Look below for the line that contains "if rlc < 2 then", then copy it and each following line exactly, through and including the line that contains "wg w.saveClass) s".

^^^^

/-- Writes a gang's shelf into a save slot, whose layout is not architectural: free bytes (R371, R382; log 1). Nothing is written
beyond the memory of the partition (log 23). -/
def saveInto (p : Partition) (vf wg rlc : Nat) (s : State) (k : Nat) : State :=
  let a := saveSlotAt s vf rlc k
  let b := freeBytes s 65536
  if rlc < 2 then
    if a + 65536 ≤ memorySize p then
      ((List.range 512).map fun i => a + 128 * i).foldl (saveLine p vf wg rlc) (paStore b.2 p vf a b.1)
    else s
  else hostPut b.2 ((List.range 65536).map (a + ·)) b.1

/-- Writes the shelves of a saved workgroup into its save slots (R381 step 4, R382). -/
def saveShelves (s : State) (wg : Nat) (w : Workgroup) : State :=
  match partOf s w.vf with
  | none => s
  | some (_, p) => w.saveSlots.foldl (saveInto p w.vf wg w.saveClass) s

/-- SAVE_COMPLETE (R70, R381). The shelves and records of a stopped workgroup are in the save area: its slots, record-window
slots and rings fall free. -/
def execSaveComplete (wg : Nat) (s : State) : Host.Outcome State Fault Refusal :=
  match mapGet s.workgroups wg with
  | none => .next s
  | some w =>
    let mine := s.gangs.filter fun e => e.2.wg == wg
    if w.phase ≠ .saving ∨ mine.any fun e => e.2.ended && !gangDone s e.1 e.2 then .next s
    else
      let ended := (mine.filter fun e => e.2.ended).map fun e => e.2.idx
      let s := saveShelves s wg w
      let window := w.records.map fun r => spadRead s w.cell (windowOffset r.index) 64
      .next { s with
        gangs := mapFilter (fun _ g => g.wg != wg) s.gangs
        workgroups := mapSet s.workgroups wg { w with phase := .saved, gone := w.gone ++ ended, borrower := false, window := window }
        window := mapFilter (fun _ x => x != wg) s.window
        rings := mapFilter (fun _ r => r.wg != wg) s.rings }

/-! ## Resuming (R324, R383) -/

/-- The registers that the mark a gang resumes from keeps (R319, R324). -/
def resumeRegs (n : Node) (g : Gang) : List (BitVec 10) :=
  if g.noMark then [] else match n.recipes.find? fun e => bits e 32 8 == g.lastMark.toNat with
    | none => []
    | some e => keptRegs e

/-- One register of every thread, as it was kept. -/
def restoreReg (from_ : Sparse 64) (x : BitVec 10) (m : Sparse 64) : List Nat → Sparse 64
  | [] => m
  | t :: r => restoreReg from_ x (wordSet m (regKey t x) (wordGet from_ (regKey t x))) r

/-- The kept registers of every thread over the launch values (R324). -/
def restoreRegs (from_ : Sparse 64) (m : Sparse 64) : List (BitVec 10) → Sparse 64
  | [] => m
  | x :: r => restoreRegs from_ (restoreReg from_ x m (List.range 32)) r

/-- The deferred faults that a pre-empted gang still takes: those that are raised at its next instruction, and those of copies
that it issued before its last mark (R293, R297, R381). -/
def keptFaults (g : Gang) : List Deferred :=
  g.deferred.filterMap fun d => match d.site with
    | .next | .report => some { d with site := .next }
    | .copy _ marks => if marks < g.marks then some d else none
    | .batch _ => none

/-- A gang as it resumes from its mark (R324): its mark state, every other register at its launch value. -/
def resumeGang (l : Launch) (n : Node) (w : Workgroup) (wg : Nat) (g : Gang) (accs : AMap Nat) : Gang :=
  let base := launchGang l n { w with launchFault := g.launchFault } wg g.idx
  let late := keptFaults g
  if g.noMark then { base with deferred := late }
  else
    let h := g.shelf
    { base with
      pc := h.resume % 2 ^ 57
      em := h.em
      pm := h.pm
      regs := restoreRegs h.regs base.regs (resumeRegs n g)
      sregs := h.sregs
      preds := h.preds
      conds := h.conds
      accs := accs
      fpstat := h.fpstat
      vstat := h.vstat
      batchClosed := h.batchClosed
      batchRetired := h.batchRetired
      openBatch := h.batchClosed.toNat
      deferred := late
      noMark := false
      lastMark := g.lastMark
      marks := g.marks
      gbar := h.gbar
      shelf := { h with copies := [] } }

/-- The producer's scratchpad ranges, barriers and rings in the new cell (R383). -/
def restoreShared (s : State) (cell : Nat) (h : Shelf) : State :=
  let s := h.spads.foldl (fun s r => spadWrite s cell r.1 r.2) s
  let s := h.bars.foldl (fun s r => spadWrite s cell r.1 r.2) s
  { s with rings := h.rings.foldl (fun m r => mapSet m (ringKey cell r.1) { r.2 with waiters := [] }) s.rings }

/-- Reissues the cancelled copies of a gang on their tokens (R383). -/
def reissueCopies (s : State) (slot cell : Nat) : List Copy → State
  | [] => s
  | c :: r =>
    reissueCopies (startCopy s { c with slot := slot, cell := cell, marks := 0, sent := [], fetched := [], data := none, counted := []
                                        written := [], hit := none, keys := [] }) slot cell r

/-- Restores a gang into a slot, ready from now on (R31), and frees its save slot (R382); where its bay has too few free tiles for those
it keeps, it waits for them (R383). -/
def restoreGang (l : Launch) (n : Node) (w : Workgroup) (wg : Nat) (s : State) (e : Gang × Nat) : State :=
  let tiles := if e.1.noMark then [] else e.1.shelf.tiles
  match bindKept e.2 tiles (unitOf s (bayOf e.2)) [] with
  | none => setGang s e.2 { resumeGang l n w wg e.1 [] with restoring := tiles, hold := some .interlock }
  | some (m, a) =>
    slotRestored (setGang (setUnit s (bayOf e.2) m) e.2 { resumeGang l n w wg e.1 a with ready := s.acycle }) wg e.1.idx

/-- Whether another pre-empted workgroup of the VF that could resume now, on whichever cell, comes before one (R78). -/
def resumeOutranked (s : State) (wg : Nat) (w : Workgroup) : Bool :=
  s.workgroups.any fun e => e.1 != wg && e.2.vf == w.vf && resumable s e.2
    && listBefore [e.2.preempted, e.2.node] [w.preempted, w.node]

/-- Whether the rings a workgroup kept are free in a cell (R301). -/
def ringsFree (s : State) (cell : Nat) (w : Workgroup) : Bool :=
  w.saved.all fun e => e.2.shelf.rings.all fun r => (mapGet s.rings (ringKey cell r.1)).isNone

/-- The workgroup as it stands on its new cell (R383); the save slots in which its gangs lie are in use until each of them resumes
(R382). -/
def resumedWorkgroup (s : State) (w : Workgroup) (cell : Nat) (slots places : List Nat) : Workgroup :=
  ({ w with
    phase := .running, cell := cell, stack := stackOf cell, preempt := false, acted := false, started := s.clock, saved := []
    records := (w.records.zip places).map fun e => { e.1 with index := e.2 }
    slots := (w.saved.zip slots).foldl (fun l e => listUpdate l e.1.1 fun _ => e.2) w.slots, window := []
    keptSlots := (w.saved.zip w.saveSlots).map fun e => (e.1.1, w.saveClass, e.2) } : Workgroup).hold
      ((slotsFor s w.vf cell w.slots.length).getD []) (rlcOf s w.vf)

/-- Puts the saved contents of record-window slots into new slots (R70, R383). -/
def restoreWindow (s : State) (cell : Nat) (l : List (List Byte × Nat)) : State :=
  l.foldl (fun s e => spadWrite s cell (windowOffset e.2) e.1) s

/-- WORKGROUP_RESUME (R78, R324, R383). A pre-empted workgroup is restored on an entitled cell: records, the producer's state,
cancelled copies, and every gang at its mark. -/
def execWorkgroupResume (wg cell : Nat) (slots : List Nat) (s : State) : Host.Outcome State Fault Refusal :=
  match mapGet s.workgroups wg with
  | none => .next s
  | some w =>
    match mapGet s.launches (launchKey w.vf w.lslot) with
    | none => .next s
    | some l =>
      match l.nodes[w.node]? with
      | none => .next s
      | some n =>
        if couldResume s w cell && slots.length == w.saved.length && goodSlots s cell slots && ringsFree s cell w
            && !resumeOutranked s wg w then
          let places := (freeWindowSlots s cell).take (capacity n)
          let w' := resumedWorkgroup s w cell slots places
          let t := restoreWindow (takeWindowSlots { s with workgroups := mapSet s.workgroups wg w' } cell wg places) cell (w.window.zip places)
          let t := w.saved.foldl (fun t e => restoreShared t cell e.2.shelf) t
          let pairs := (w.saved.map (·.2)).zip slots
          let t := pairs.foldl (fun t e => reissueCopies t e.2 cell e.1.shelf.copies) t
          .next (pairs.foldl (restoreGang l n w' wg) t)
        else .next s

/-! ## HANG (R376) -/

/-- Whether a launch waits only because its completion entry could not be written: it is not in flight for R376 (R342). -/
def entryWaits (s : State) (k : Nat) (l : Launch) : Bool :=
  let q := queueOf s (k / 64) l.queue
  q.stopped && q.rp.toNat == l.packet && l.phase != .running && l.phase != .starting

/-- HANG_RUNTIME (R376). A launch has been in flight for LIMIT ms: 1,400,000 fabric cycles a millisecond (R16). -/
def execHangRuntime (vf lslot : Nat) (s : State) : Host.Outcome State Fault Refusal :=
  let k := launchKey vf lslot
  match mapGet s.launches k, partOf s vf with
  | some l, some (part, _) =>
    let x := regGet s (pfReg (0x1000 + 8 * part))
    let limit := bits x 0 32
    if bits x 63 1 = 1 ∧ limit ≠ 0 ∧ s.clock ≥ l.started + 1400000 * limit ∧ entryWaits s k l = false then
      .next (partitionReset s part FaultCode.hang.code 0 (some ⟨k, 0, 0, 0, 0⟩))
    else .next s
  | _, _ => .next s

/-- HANG_UNIT_TIMEOUT (R376). A unit of a partition has left a request unanswered for 1 ms. -/
def execHangUnitTimeout (part : Nat) (s : State) : Host.Outcome State Fault Refusal :=
  .next (partitionReset s part FaultCode.hang.code 1 none)

/-! ## Links (R217, R293, R405) -/

/-- A link of another state, which the physical function hears of (R395, R403). -/
def setLink (s : State) (link : Nat) (st : LinkState) (peer : Nat) : State :=
  notify { s with links := mapSet s.links link ⟨st, peer⟩ } none 3

/-- The elements that something outstanding carries over a link. -/
def onLink (link : Nat) (r : Option (Nat × BitVec 64)) : Option (BitVec 64) :=
  match r with
  | some (k, m) => if k = link then some m else none
  | none => none

/-- A load outstanding on a link: its elements there, those that have yet to be written, and its address (R217). -/
def loadOnLink (link : Nat) (l : OutLoad) : Option (BitVec 64 × List Late × Nat) :=
  if l.complete then none else (onLink link l.remote).map fun m => (m, l.late, l.addr)

/-- A store outstanding on a link, in the same form (R405). -/
def storeOnLink (link : Nat) (x : OutStore) : Option (BitVec 64 × List Late × Nat) :=
  (onLink link x.remote).map fun m => (m, [], x.addr)

/-- The first gang with a load or a store outstanding on a link, and what is (R217, R405). -/
def lostAccess (link : Nat) : AMap Gang → Option (Nat × BitVec 64 × List Late × Nat)
  | [] => none
  | (slot, g) :: r =>
    match firstSome (loadOnLink link) g.loads, firstSome (storeOnLink link) g.stores with
    | some x, _ | none, some x => some (slot, x)
    | none, none => lostAccess link r

/-- The elements of an access that are missing as its link fails: at least one; which is not stated, so free (R217; log 1). -/
def missingOf (s : State) (m : BitVec 64) : BitVec 64 :=
  if Config.freeWord s.free &&& m = 0 then m else Config.freeWord s.free &&& m

/-- A load or store is lost with its link: elements that have arrived are written, those that have not leave their destinations
unchanged, and its gang takes FABRIC_LOSS with the mask of the missing ones (R217). -/
def loseAccess (s : State) (slot : Nat) (m : BitVec 64) (late : List Late) (addr : Nat) : State :=
  let missing := missingOf s m
  let s := putLate { s with free := s.free + 1 } slot (late.filter fun x => x.mask &&& missing == 0)
  match mapGet s.gangs slot with
  | none => s
  | some g => takeFault s slot g (lenAt s slot g) { precise .fabricLoss missing with logAddr := some addr }

/-- The copies with a unit outstanding on a link, and whether it is one that they read (R293). -/
def lostCopies (s : State) (link : Nat) : List (Nat × Copy × Bool) :=
  s.copies.filterMap fun e =>
    (e.2.sent.find? fun u => u.2 == link && (mapGet e.2.fetched u.1).isNone).map fun u => (e.1, e.2, decide (u.1 < 2 ^ 32))

/-- The matrix operations with a range outstanding on a link, the first of each gang (R270). -/
def lostOps (s : State) (link : Nat) : List (Nat × MatOp) :=
  s.matrix.flatMap fun u => u.2.queue.filterMap fun o =>
    if outstandingOn o link ≠ 0 ∧ (splitQueue o.slot u.2.queue).2 = some o then some (u.1, o) else none

/-- A matrix operation is lost with its link (R270). -/
def loseOp (link : Nat) (s : State) (e : Nat × MatOp) : State :=
  unitFails s e.2.slot e.1 e.2 (unitFault e.2.addr e.2.td .fabricLoss 0 (missingOf s (outstandingOn e.2 link)))

/-- The partition whose record is lost with a link, and the launch that sent it, unless it has been aborted since: one that nobody has
acknowledged (R86, R406). -/
def lostRecord (s : State) (link : Nat) : Option (Nat × Option Nat) :=
  match s.sends.find? fun x => x.2.2 == link with
  | none => none
  | some (k, _, _) => (partOf s (k % 65536 / 64)).map fun p => (p.1, if k < 65536 then some k else none)

/-- A link is FAILED, and what is outstanding on it ends with FABRIC_LOSS: the first load, store or record resets the partition;
copies and matrix operations keep it for their gangs (R217, R270, R293, R377, R405, R406). -/
def loseLink (s : State) (link peer : Nat) : State :=
  let t := setLink s link .failed peer
  match lostAccess link s.gangs with
  | some (slot, m, late, addr) => loseAccess t slot m late addr
  | none =>
    match lostRecord s link with
    | some (part, k) => partitionReset t part FaultCode.fabricLoss.code 0 (k.map fun k => ⟨k, 0, 0, 0, 0⟩)
    | none =>
      let t := (lostCopies s link).foldl (fun t c => failCopy t c.1 c.2.1 .fabricLoss 0 c.2.2) t
      (lostOps s link).foldl (loseOp link) { t with free := t.free + 1 }

/-- LINK_FAILURE (R217, R293, R405). A link exhausts its replay or retries. -/
def execLinkFailure (link : Nat) (s : State) : Host.Outcome State Fault Refusal :=
  .next (loseLink s link (((mapGet s.links link).map (·.peer)).getD 0))

/-! ## Soft errors (R389, R392) -/

/-- The partition that owns the channel of a line of HBM4E. -/
def lineOwner (s : State) (line : Nat) : Option (Nat × Partition) :=
  s.parts.find? fun e => e.2.channels.contains (128 * line / 2 ^ 31)

/-- Every code that is reported (R373). -/
def listedCodes : List (BitVec 8) :=
  ([.illegalOpcode, .reservedField, .illegalEncoding, .badRegister, .hazard, .emptyInterval, .malformedInterval,
    .abandonedOperand, .intDivide, .coordRange, .tdInvalid, .align, .translation, .protection, .poison, .watch, .recursionLimit,
    .nodeInvalid, .recordSize, .joinUnderflow, .copyRights, .barrierOverrun, .ringOrder, .accName, .planeFormat, .fabricLoss,
    .remoteReject, .markOverdue, .uncorrectable, .hang].map FaultCode.code) ++ (List.range 16).map fun n => BitVec.ofNat 8 (0xF0 + n)

/-- A free code among those that are reported (R373; log 24). -/
def freeCode (s : State) : BitVec 8 := (listedCodes[(Config.freeWord s.free).toNat % listedCodes.length]?).getD 0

^^^^

◆ **Your response**
  if rlc < 2 then
    if a + 65536 ≤ memorySize p then
      ((List.range 512).map fun i => a + 128 * i).foldl (saveLine p vf wg rlc) (paStore b.2 p vf a b.1)
    else s
  else hostPut b.2 ((List.range 65536).map (a + ·)) b.1

/-- Writes the shelves of a saved workgroup into its save slots (R381 step 4, R382). -/
def saveShelves (s : State) (wg : Nat) (w : Workgroup) : State :=
  match partOf s w.vf with
  | none => s
  | some (_, p) => w.saveSlots.foldl (saveInto p w.vf wg w.saveClass) s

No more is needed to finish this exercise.